Larry Osterman's WebLog

Confessions of an Old Fogey
Blog - Title

WFP is my new best friend

WFP is my new best friend

  • Comments 31
I've mentioned our computer setup a couple of times before - Valorie's got her laptop, Daniel, Sharron and I each have our own desktop computers, and there are a couple of other machines floating around the house.  Since the kids machines don't have internet access, we've got a dedicated machine sitting in our kitchen whose sole purpose is to let the kids get their email and surf the net.  The theory is that if they're surfing in the kitchen, it's unlikely they'll go to bad places on the net.

It also means we can easily allow them to run as non admins when they surf but be admins on their machines (which is necessary for some of the games they play).

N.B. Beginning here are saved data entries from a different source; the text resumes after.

/-! ### State.writeMafMode -/

@[simp] theorem State.writeMafMode_regs (s : State) (v : Quad) : (s.writeMafMode v).regs = s.regs := rfl
@[simp] theorem State.writeMafMode_shadow (s : State) (v : Quad) : (s.writeMafMode v).shadow = s.shadow := rfl
@[simp] theorem State.writeMafMode_fregs (s : State) (v : Quad) : (s.writeMafMode v).fregs = s.fregs := rfl
@[simp] theorem State.writeMafMode_pc (s : State) (v : Quad) : (s.writeMafMode v).pc = s.pc := rfl
@[simp] theorem State.writeMafMode_fpcr (s : State) (v : Quad) : (s.writeMafMode v).fpcr = s.fpcr := rfl
@[simp] theorem State.writeMafMode_lockFlag (s : State) (v : Quad) : (s.writeMafMode v).lockFlag = s.lockFlag := rfl
@[simp] theorem State.writeMafMode_lockPa (s : State) (v : Quad) : (s.writeMafMode v).lockPa = s.lockPa := rfl
@[simp] theorem State.writeMafMode_intrFlag (s : State) (v : Quad) : (s.writeMafMode v).intrFlag = s.intrFlag := rfl
@[simp] theorem State.writeMafMode_arithPending (s : State) (v : Quad) : (s.writeMafMode v).arithPending = s.arithPending := rfl
@[simp] theorem State.writeMafMode_machineChecks (s : State) (v : Quad) : (s.writeMafMode v).machineChecks = s.machineChecks := rfl
@[simp] theorem State.writeMafMode_idu (s : State) (v : Quad) : (s.writeMafMode v).idu = s.idu := rfl
@[simp] theorem State.writeMafMode_cbu (s : State) (v : Quad) : (s.writeMafMode v).cbu = s.cbu := rfl
@[simp] theorem State.writeMafMode_pins (s : State) (v : Quad) : (s.writeMafMode v).pins = s.pins := rfl
@[simp] theorem State.writeMafMode_mem (s : State) (v : Quad) : (s.writeMafMode v).mem = s.mem := rfl
@[simp] theorem State.writeMafMode_model (s : State) (v : Quad) : (s.writeMafMode v).model = s.model := rfl

/-! ### State.keepFlip -/

@[simp] theorem State.keepFlip_regs (s : State) (b q : Bool) (a : PAddr) (d : BitVec 128) (c : BitVec 16) : (s.keepFlip b q a d c).regs = s.regs := rfl
@[simp] theorem State.keepFlip_shadow (s : State) (b q : Bool) (a : PAddr) (d : BitVec 128) (c : BitVec 16) : (s.keepFlip b q a d c).shadow = s.shadow := rfl
@[simp] theorem State.keepFlip_fregs (s : State) (b q : Bool) (a : PAddr) (d : BitVec 128) (c : BitVec 16) : (s.keepFlip b q a d c).fregs = s.fregs := rfl
@[simp] theorem State.keepFlip_pc (s : State) (b q : Bool) (a : PAddr) (d : BitVec 128) (c : BitVec 16) : (s.keepFlip b q a d c).pc = s.pc := rfl
@[simp] theorem State.keepFlip_fpcr (s : State) (b q : Bool) (a : PAddr) (d : BitVec 128) (c : BitVec 16) : (s.keepFlip b q a d c).fpcr = s.fpcr := rfl
@[simp] theorem State.keepFlip_lockFlag (s : State) (b q : Bool) (a : PAddr) (d : BitVec 128) (c : BitVec 16) : (s.keepFlip b q a d c).lockFlag = s.lockFlag := rfl
@[simp] theorem State.keepFlip_lockPa (s : State) (b q : Bool) (a : PAddr) (d : BitVec 128) (c : BitVec 16) : (s.keepFlip b q a d c).lockPa = s.lockPa := rfl
@[simp] theorem State.keepFlip_intrFlag (s : State) (b q : Bool) (a : PAddr) (d : BitVec 128) (c : BitVec 16) : (s.keepFlip b q a d c).intrFlag = s.intrFlag := rfl
@[simp] theorem State.keepFlip_arithPending (s : State) (b q : Bool) (a : PAddr) (d : BitVec 128) (c : BitVec 16) : (s.keepFlip b q a d c).arithPending = s.arithPending := rfl
@[simp] theorem State.keepFlip_machineChecks (s : State) (b q : Bool) (a : PAddr) (d : BitVec 128) (c : BitVec 16) : (s.keepFlip b q a d c).machineChecks = s.machineChecks := rfl
@[simp] theorem State.keepFlip_idu (s : State) (b q : Bool) (a : PAddr) (d : BitVec 128) (c : BitVec 16) : (s.keepFlip b q a d c).idu = s.idu := rfl
@[simp] theorem State.keepFlip_mtu (s : State) (b q : Bool) (a : PAddr) (d : BitVec 128) (c : BitVec 16) : (s.keepFlip b q a d c).mtu = s.mtu := rfl
@[simp] theorem State.keepFlip_cbu (s : State) (b q : Bool) (a : PAddr) (d : BitVec 128) (c : BitVec 16) : (s.keepFlip b q a d c).cbu = s.cbu := rfl
@[simp] theorem State.keepFlip_pins (s : State) (b q : Bool) (a : PAddr) (d : BitVec 128) (c : BitVec 16) : (s.keepFlip b q a d c).pins = s.pins := rfl
@[simp] theorem State.keepFlip_mem (s : State) (b q : Bool) (a : PAddr) (d : BitVec 128) (c : BitVec 16) : (s.keepFlip b q a d c).mem = s.mem := rfl
@[simp] theorem State.keepFlip_model (s : State) (b q : Bool) (a : PAddr) (d : BitVec 128) (c : BitVec 16) : (s.keepFlip b q a d c).model = s.model := rfl

/-! ### State.latchMm -/

@[simp] theorem State.latchMm_regs (s : State) (va : Quad) (m : BitVec 17) : (s.latchMm va m).regs = s.regs := by
  unfold State.latchMm
  cases s.mtu.mmLock <;> rfl
@[simp] theorem State.latchMm_shadow (s : State) (va : Quad) (m : BitVec 17) : (s.latchMm va m).shadow = s.shadow := by
  unfold State.latchMm
  cases s.mtu.mmLock <;> rfl
@[simp] theorem State.latchMm_fregs (s : State) (va : Quad) (m : BitVec 17) : (s.latchMm va m).fregs = s.fregs := by
  unfold State.latchMm
  cases s.mtu.mmLock <;> rfl
@[simp] theorem State.latchMm_pc (s : State) (va : Quad) (m : BitVec 17) : (s.latchMm va m).pc = s.pc := by
  unfold State.latchMm
  cases s.mtu.mmLock <;> rfl
@[simp] theorem State.latchMm_fpcr (s : State) (va : Quad) (m : BitVec 17) : (s.latchMm va m).fpcr = s.fpcr := by
  unfold State.latchMm
  cases s.mtu.mmLock <;> rfl
@[simp] theorem State.latchMm_lockFlag (s : State) (va : Quad) (m : BitVec 17) : (s.latchMm va m).lockFlag = s.lockFlag := by
  unfold State.latchMm
  cases s.mtu.mmLock <;> rfl
@[simp] theorem State.latchMm_lockPa (s : State) (va : Quad) (m : BitVec 17) : (s.latchMm va m).lockPa = s.lockPa := by
  unfold State.latchMm
  cases s.mtu.mmLock <;> rfl
@[simp] theorem State.latchMm_intrFlag (s : State) (va : Quad) (m : BitVec 17) : (s.latchMm va m).intrFlag = s.intrFlag := by
  unfold State.latchMm
  cases s.mtu.mmLock <;> rfl
@[simp] theorem State.latchMm_arithPending (s : State) (va : Quad) (m : BitVec 17) : (s.latchMm va m).arithPending = s.arithPending := by
  unfold State.latchMm
  cases s.mtu.mmLock <;> rfl
@[simp] theorem State.latchMm_machineChecks (s : State) (va : Quad) (m : BitVec 17) : (s.latchMm va m).machineChecks = s.machineChecks := by
  unfold State.latchMm
  cases s.mtu.mmLock <;> rfl
@[simp] theorem State.latchMm_idu (s : State) (va : Quad) (m : BitVec 17) : (s.latchMm va m).idu = s.idu := by
  unfold State.latchMm
  cases s.mtu.mmLock <;> rfl
@[simp] theorem State.latchMm_cbu (s : State) (va : Quad) (m : BitVec 17) : (s.latchMm va m).cbu = s.cbu := by
  unfold State.latchMm
  cases s.mtu.mmLock <;> rfl
@[simp] theorem State.latchMm_pins (s : State) (va : Quad) (m : BitVec 17) : (s.latchMm va m).pins = s.pins := by
  unfold State.latchMm
  cases s.mtu.mmLock <;> rfl
@[simp] theorem State.latchMm_mem (s : State) (va : Quad) (m : BitVec 17) : (s.latchMm va m).mem = s.mem := by
  unfold State.latchMm
  cases s.mtu.mmLock <;> rfl
@[simp] theorem State.latchMm_memsys (s : State) (va : Quad) (m : BitVec 17) : (s.latchMm va m).memsys = s.memsys := by
  unfold State.latchMm
  cases s.mtu.mmLock <;> rfl
@[simp] theorem State.latchMm_model (s : State) (va : Quad) (m : BitVec 17) : (s.latchMm va m).model = s.model := by
  unfold State.latchMm
  cases s.mtu.mmLock <;> rfl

Ok, enough background.  Yesterday night, I was surfing the web from the kitchen machine, and I noticed that the menu bar on IE had disappeared.  Not only that, but I couldn't right click on any of the toolbars to enable or disable them.  All the IE settings looked reasonable, IE wasn't running in full screen mode, it was just wierd.

Other than this one small behavior (no menus in either IE or other HTML applications (like the user manager and other control panel applets), the machine was working perfectly.  The behavior for HTAs was wierd - there was a windows logo in the middle of the window where the menu bar should be, but that was it.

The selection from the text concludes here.